__Task__
Filter the records for lines holding the string "bool".

__Material provided__

/-- Objects 4101h.0B to 5000h.09. -/
def objects11 : List Obj := [
  ⟨0x4101, 0xB, .u32, .ro, .observer, none, none⟩,
  ⟨0x4101, 0xC, .i16, .ro, .observer, none, none⟩,
  ⟨0x4101, 0xD, .u16, .ro, .observer, none, none⟩,
  ⟨0x4101, 0xE, .u16, .ro, .observer, none, none⟩,
  ⟨0x4101, 0xF, .u32, .ro, .observer, none, none⟩,
  ⟨0x4101, 0x10, .u32, .ro, .observer, none, none⟩,
  ⟨0x4101, 0x11, .u32, .ro, .observer, none, none⟩,
  ⟨0x4101, 0x12, .u32, .ro, .observer, none, none⟩,
  ⟨0x4101, 0x13, .u32, .ro, .observer, none, none⟩,
  ⟨0x4101, 0x14, .u32, .ro, .observer, none, none⟩,
  ⟨0x4102, 0x1, .u8, .ro, .observer, (some (1, 2)), none⟩,
  ⟨0x4102, 0x2, .u32, .ro, .observer, none, none⟩,
  ⟨0x4102, 0x3, .time80, .ro, .observer, none, none⟩,
  ⟨0x4102, 0x4, .i16, .ro, .observer, none, none⟩,
  ⟨0x4102, 0x5, .u16, .ro, .observer, none, none⟩,
  ⟨0x4102, 0x6, .u16, .ro, .observer, none, none⟩,
  ⟨0x4102, 0x7, .u16, .ro, .observer, none, none⟩,
  ⟨0x4102, 0x8, .cmd, .wo, .integrator, none, none⟩,
  ⟨0x410A, 0x1, .i32, .ro, .observer, none, none⟩,
  ⟨0x410A, 0x2, .i32, .ro, .observer, none, none⟩,
  ⟨0x410A, 0x3, .i32, .ro, .observer, none, none⟩,
  ⟨0x410A, 0x4, .i32, .ro, .observer, none, none⟩,
  ⟨0x410A, 0x5, .i32, .ro, .observer, none, none⟩,
  ⟨0x4800, 0x1, .u8, .rw, .observer, (some (0, 15)), none⟩,
  ⟨0x4800, 0x2, .u8, .rw, .observer, (some (0, 7)), none⟩,
  ⟨0x4800, 0x3, .u16, .rw, .observer, (some (0, 960)), none⟩,
  ⟨0x4800, 0x4, .u8, .rw, .observer, (some (0, 5)), none⟩,
  ⟨0x4800, 0x5, (.domain 256), .rw, .integrator, none, none⟩,
  ⟨0x4801, 0x1, .cmd, .wo, .integrator, none, none⟩,
  ⟨0x4801, 0x2, .i16, .rw, .integrator, none, none⟩,
  ⟨0x4801, 0x3, .cmd, .wo, .integrator, none, none⟩,
  ⟨0x5000, 0x1, .u8, .ro, .observer, (some (1, 2)), none⟩,
  ⟨0x5000, 0x2, .u8, .rws, .integrator, (some (0, 2)), none⟩,
  ⟨0x5000, 0x3, .u8, .rws, .integrator, (some (0, 3)), none⟩,
  ⟨0x5000, 0x4, .bool, .rws, .integrator, none, none⟩,
  ⟨0x5000, 0x5, .bool, .rws, .integrator, none, none⟩,
  ⟨0x5000, 0x6, .u32, .ro, .observer, none, none⟩,
  ⟨0x5000, 0x7, .time80, .ro, .observer, none, none⟩,
  ⟨0x5000, 0x8, .time80, .ro, .observer, none, none⟩,
  ⟨0x5000, 0x9, .cmd, .wo, .operator, none, none⟩]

__Exercise response__
  ⟨0x5000, 0x4, .bool, .rws, .integrator, none, none⟩,
  ⟨0x5000, 0x5, .bool, .rws, .integrator, none, none⟩,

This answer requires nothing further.